Warm Liver Perfusion: Innovative, Disruptive And Transformative

Research and Innovations

Ground-breaking portable technology, which extends the time donor livers can remain viable outside the body, could help alleviate an acute shortage of Canadian organ donors which has resulted in one-quarter to one-third of patients dying on waitlists for liver transplantation.

Warm liver transplantation “represents a really dramatic shift in our thinking and in our ability to preserve organs in a better way,” says Dr. James Shapiro, Canada Research Chair in Transplantation Surgery and Regenerative Medicine at the University Of Alberta. This March, Dr. Shapiro carried out the first warm liver transplant in North America. Three other transplants using the new liver preservation device, all of them successful, have been performed so far.

For more than 40 years, donated livers have been stored in “the same type of cooler that you might buy from Canadian Tire,” points out Dr. Shapiro. “You’ve got this complicated technology and yet we’re shipping the organs around the country in a simple icebox.”

“I could see in the future that probably all organ systems will at least partially use warm preservation.”

With the new device, once the organ is removed from the donor, tubes are connected to the main blood vessels and the liver is put in the machine, where it’s kept warm, pumped with blood, and has the nutrients it needs to thrive. “It basically provides everything the liver would need outside the body to keep it alive,” says Dr.

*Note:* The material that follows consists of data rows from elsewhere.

/-- Without a write in progress a beat changes nothing. -/
theorem beatTake_notWriting {s : State} {n : Nat} (h : writing (s.hgAt n) = false) (b : Beat) (last : Bool) :
    beatTake s n b last = s := by
  unfold beatTake
  split
  · rfl
  · exact if_neg (by simp [h])

/-- Without a write in progress an abort changes nothing. -/
theorem beatAbort_notWriting {s : State} {n : Nat} (h : writing (s.hgAt n) = false) : beatAbort s n = s := by
  unfold writing at h
  unfold beatAbort
  split
  · rfl
  · split
    · next q hq =>
      rw [hq] at h
      exact if_pos (by simpa using h)
    · rfl

theorem beat_dead {s : State} {n : Nat} (h : inDead s n = true) (b : Beat) (last : Bool) :
    beatTake s n b last = s ∧ beatAbort s n = s := ⟨if_pos (by simp [h]), if_pos (by simp [h])⟩

/-! ### The obligation -/

/-- R27: no HAI at headgates 100 to 124 and 151. -/
theorem haiCommands_absent (s : State) (n : Hg) (h : hasHai n = false) :
    (∀ r, exec (.reqTransfer n r) s = .refused .noHai) ∧ (∀ b, exec (.wdataBeat n b) s = .refused .noHai) ∧
    exec (.wdataAbort n) s = .refused .noHai ∧ exec (.acceptance n) s = .refused .noHai ∧
    (∀ c, exec (.fenceComplete n c) s = .refused .noHai) ∧ (∀ k, exec (.rspTransfer n k) s = .refused .noHai) ∧
    exec (.msginTransfer n) s = .refused .noHai ∧ exec (.treqPresent n) s = .refused .noHai ∧
    exec (.twdataTransfer n) s = .refused .noHai ∧ (∀ i o bs, exec (.trspReceived n i o bs) s = .refused .noHai) ∧
    exec (.agentPortLiveFall n) s = .refused .noHai ∧ exec (.agentPortLiveRise n) s = .refused .noHai ∧
    (∀ k, exec (.siphonAbsorb n k) s = .refused .noHai) ∧ exec (.pwrAckRise n) s = .refused .noHai ∧
    exec (.pwrAckFall n) s = .refused .noHai ∧ (∀ l, exec (.aclkEnChange n l) s = .refused .noHai) ∧
    exec (.wakeLimitExpiry n) s = .refused .noHai := by
  have no : ¬ hasHai n = true := by simp [h]
  exact ⟨fun _ => if_neg no, fun _ => if_neg no, if_neg no, if_neg no, fun _ => if_neg no, fun _ => if_neg no, if_neg no, if_neg no,
    if_neg no, fun _ _ _ => if_neg no, if_neg no, if_neg no, fun _ => if_neg no, if_neg no, if_neg no, fun _ => if_neg no, if_neg no⟩

/-- R28: snoop channels at headgates 40 to 55 alone. -/
theorem snoopCommands_absent (s : State) (n : Hg) (h : isCaching n = false) :
    exec (.snpTransfer n) s = .refused .notCaching ∧
    (∀ o x r m d l, exec (.snprspItem n o x r m d l) s = .refused .notCaching) ∧
    (∀ c g, exec (.cack n c g) s = .refused .notCaching) := by
  have no : ¬ isCaching n = true := by simp [h]
  exact ⟨if_neg no, fun _ _ _ _ _ _ => if_neg no, fun _ _ => if_neg no⟩

/-- Settles O12: each command by the branch of its operation that its conditions take; a held request by its wake lines. -/
theorem requestsEnterAtTheHai : Obligations.RequestsEnterAtTheHai := by
  refine ⟨fun s n => ⟨fun hn => haiCommands_absent s n ((hasHai_eq_false_iff n).mpr hn), fun hn => ?_,
    fun hn => haiCommands_present s n ((hasHai_iff n).mpr hn), fun h40 h55 => ?_⟩, ⟨?_, ?_, ?_⟩, ?_, ?_, ?_⟩
  · refine snoopCommands_absent s n (Bool.eq_false_iff.mpr fun h => ?_)
    have := (isCaching_iff n).mp h
    omega
  · exact ⟨_, exec_snpTransfer s n ((isCaching_iff n).mpr ⟨h40, h55⟩)⟩
  · intro s n r hh hl ha hd hready
    refine ⟨_, exec_reqTransfer s n hh r, ?_⟩
    by_cases hheld : ∃ ds, (planReq s n r).verdict = .held ds
    · obtain ⟨ds, hds⟩ := hheld
      rw [reqTake_held hl ha hd hready hds]
      obtain ⟨reqs, -, held, bit, pend, state⟩ := raiseWakeLines_raised n ds
        (s.setHg n { s.hgAt n with reqs := (s.hgAt n).reqs ++ [planReq s n r] }) (planReq_held_lt hds)
      refine ⟨by simpa using reqs, fun hv => absurd hds (hv ds), fun ds' hds' d hmem => ?_⟩
      obtain rfl : ds = ds' := Verdict.held.inj (hds.symm.trans hds')
      have hne := List.ne_nil_of_mem hmem
      have h32 := planReq_held_lt hds d hmem
      exact ⟨bit (.inl hne), pend d h32 (.inl hmem), held (.inl hne), fun h4 => (state d h32).trans (if_pos ⟨hmem, h4⟩)⟩
    · rw [not_exists] at hheld
      rw [reqTake_notHeld hl ha hd hready hheld]
      exact ⟨by simp, fun _ => ⟨by simp (disch := decide), by simp, by simp⟩, fun ds hds => absurd hds (hheld ds)⟩
  · intro s n r hh hl ha hd hready
    rw [exec_reqTransfer s n hh, reqTake_refused hl ha hd hready]
  · intro s n r hh hstop
    rw [exec_reqTransfer s n hh, reqTake_stopped r hstop]
  · intro s n b last qs q hh hl ha hd hr hw
    refine ⟨⟨_, exec_wdataBeat s n hh b last, ?_⟩, fun hv => ⟨_, exec_wdataAbort s n hh, ?_⟩⟩
    · rw [beatTake_writing hl ha hd hr hw]
      exact ⟨by simp, by simp (disch := decide), by simp⟩
    · rw [beatAbort_writing hl ha hd hr hw hv]
      exact ⟨by simp, State.toNat_bump _ _ _, by simp (disch := decide), by simp, regsKept_setReg _ _ (regsKept_refl _ _) (by simp)⟩
  · intro s n b last qs q hh hr
    have hw : writing (s.hgAt n) = false := by
      rcases hr with hr | ⟨hr, hq⟩
      · simp [writing, hr]
      · simp [writing_append hr, hq]
    rw [exec_wdataBeat s n hh, exec_wdataAbort s n hh, beatTake_notWriting hw, beatAbort_notWriting hw]
    exact ⟨rfl, rfl⟩
  · intro s n b last hh hd
    obtain ⟨ht, hab⟩ := beat_dead hd b last
    rw [exec_wdataBeat s n hh, exec_wdataAbort s n hh, ht, hab]
    exact ⟨rfl, rfl⟩

end Sys2Proof.Machine
end

section
/-! Snoops and the replies stored for them (R68 to R71, R250). -/

open Sys2Proof

namespace Sys2Proof.Machine

/-! ### Replies stored (R171, R328) -/

/-- Behind a remote levee a reply is discarded (R328). -/
theorem storeReply_dead {s : State} {n : Nat} (kind : PktKind) {p : Pkt} (h : deadDest s n p.hdr.dst.toNat = true) :
    storeReply s n kind p = s := if_pos h

/-- Elsewhere it joins the replay store, waiting for its first injection. -/
theorem storeReply_live {s : State} {n : Nat} (kind : PktKind) {p : Pkt} (h : deadDest s n p.hdr.dst.toNat = false) :
    storeReply s n kind p = s.setHg n { s.hgAt n with
      store := (s.hgAt n).store ++ [mkStored p kind p.hdr.dst.toNat (curEpoch s n) 0] } := if_neg (by simp [h])

@[simp] theorem storeReply_hgsKept (s x : State) (n : Nat) (kind : PktKind) (p : Pkt) :
    hgsKept [n] s (storeReply x n kind p) ↔ hgsKept [n] s x := by
  cases h : deadDest x n p.hdr.dst.toNat with
  | true => rw [storeReply_dead kind h]
  | false => rw [storeReply_live kind h, hgsKept_setHg]

/-- The header's transaction field reads back what a reply carries in it (R88). -/
theorem Header.txn_of_xinfo (h : Header) (k : Nat) (hk : k < 65536) (hx : h.xinfo = BitVec.ofNat 32 (k * 2 ^ 16)) : h.txn = k := by
  rw [Header.txn, hx, field, BitVec.toNat_ofNat]
  omega

/-! ### The headgate answers in its agent's place (R250) -/

/-- What answers to snoops leave of a headgate: the replies in the store, and the snoops for which it had no room. -/
structure SnoopsAnswered (h h' : Headgate) : Prop where
  kept : ∃ ps qs, h' = { h with store := h.store ++ ps, snoops := qs } ∧ ∀ p ∈ ps, p.pkt.hdr.op = opSNPACK ∨ p.pkt.hdr.op = opCENSUSR
  room : h'.snoops = [] ∨ openBlocks h' = 0
  notPresented : ∀ x ∈ h'.snoops, x.presented = false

Shapiro.

Similar ex vivo devices have also been used in lung transplants, and a version for heart transplants is currently in development. “I could see in the future that probably all organ systems will at least partially use warm preservation,” says Dr. Markus Selzner, a transplantation surgeon with Toronto General Hospital’s Multi Organ Transplant Program. Along with Dr. Shapiro, he is leading a Canadian National Transplant Research Program multicentre trial in clinical liver transplantation using the new machine.

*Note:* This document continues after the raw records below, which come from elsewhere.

-- ==== Sys2Proof/Machine/Flags.lean ====
section
/-! DEFINITION. Flag computations: line status flags (R45, R72, R96), the condition set and its change flags (R76 to R81),
and the weighted sum of the conditions (R79). -/

namespace Sys2Proof.Machine

/-- R45, R96: a fault sets its flag; a flag already set stays set. -/
def LineFlags.mark (f : LineFlags) : LineFault → LineFlags
  | .framing => { f with framing := true }
  | .parity => { f with parity := true }
  | .overrun => { f with overrun := true }
  | .brk => { f with brk := true }
  | .check => { f with check := true }

/-- R72. -/
def ProbeFlags.mark (f : ProbeFlags) : ProbeFault → ProbeFlags
  | .framing => { f with framing := true }
  | .overrun => { f with overrun := true }
  | .brk => { f with brk := true }
  | .check => { f with check := true }

/-- The conditions of two sets combined place by place. -/
def Conds.zip (f : Bool → Bool → Bool) (a b : Conds) : Conds :=
  { noSignal := f a.noSignal b.noSignal, black := f a.black b.black, frozen := f a.frozen b.frozen,
    silent := f a.silent b.silent, tcLoss := f a.tcLoss b.tcLoss, tcJump := f a.tcJump b.tcJump,
    noProbe := f a.noProbe b.noProbe, siteSilent := f a.siteSilent b.siteSilent }

/-- R81: a change flag is set where the presence differs, and one already set stays set. -/
def Conds.changed (change before after : Conds) : Conds :=
  change.zip (fun x y => x || y) (before.zip (fun x y => x != y) after)

/-- One condition's share of W: its weight where it is present. -/
def share (present : Bool) (weight : Nat) : Nat := if present then weight else 0

/-- R79: the sum of the weights of the conditions present. -/
def Conds.weight (w : Weights) (c : Conds) : Nat :=
  share c.noSignal w.noSignal + share c.black w.black + share c.frozen w.frozen + share c.silent w.silent +
    share c.tcLoss w.tcLoss + share c.tcJump w.tcJump + share c.noProbe w.noProbe + share c.siteSilent w.siteSilent

/-- R79: the score after a frame with weighted sum W. -/
def nextScore (p : WatchParams) (score w : Nat) : Nat :=
  if 0 < w then min 255 (score + w * 2 ^ p.sensitivity) else score - p.recovery

/-- R83: health judged from the score without hysteresis. -/
def judge (p : WatchParams) (score : Nat) : Health :=
  if p.failAt ≤ score then .failed else if p.degradeAt ≤ score then .degraded else .healthy

/-- R82 to R84: health after an evaluation whose warm-up count (after the increase) is `warm`. -/
def nextHealth (p : WatchParams) (health : Health) (warm score : Nat) : Health :=
  match health with
  | .unknown => if warm < p.warmUp then .unknown else judge p score
  | .failed =>
    if p.recoverAt < score then .failed else if p.degradeAt ≤ score then .degraded else .healthy
  | _ => judge p score

/-- The last outcome a command's outcome leaves (R119). -/
def DevOutcome.last : DevOutcome → LastOutcome
  | .done => .done
  | .refused _ => .refused
  | .state m _ _ => .state m
  | .timeout => .timeout
  | .lineError => .lineError

/-- R119: a step's condition against the last outcome. -/
def Cond.holds : Cond → Option LastOutcome → Bool
  | .always, _ => true
  | .ifDone, o => o == some .done
  | .ifNotDone, o => o != some .done
  | .ifCued, o => o == some (.state .cued)
  | .ifRolling, o => o == some (.state .rolling)
  | .ifTimeout, o => o == some .timeout

end Sys2Proof.Machine
end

Surgeons will be able to transplant with confidence

The new technology will enable doctors to know how well a donated liver is functioning, by looking, for instance, at whether it is continuing to produce bile. Dr. Selzner believes doctors will be better able to assess the quality of organs, meaning they will be able to “transplant with confidence.” He estimates that about one-third of organ donations are discarded, often based on little information – “really we have to make a guess” about their quality.

Dr. Selzner, who sees the potential in the technology for actually improving organs, notes that research is also being done to enhance organ preservation fluids so that they help make the organ more resistant to the stress of transplantation.

Live liver donation

Donation from live donors is another way to increase the organ pool. Dr. Selzner recently led a study that suggested that liver transplants from live donors appear to work just as well as traditional transplants for patients with acute liver failure.

“There is an ever-rising gap between our available supply and the potential demand – and that demand is increasing,” says Dr. Shapiro, who attributes the rise in demand for livers in part to the rise in obesity, which can lead to liver disease.

For his part, Dr. Selzner wishes families would talk about organ donation before a health crisis occurs. “I think many more people probably want to be a donor than you think,” he says. “It’s such a terrible moment to ask a family for a donation when someone has just died.”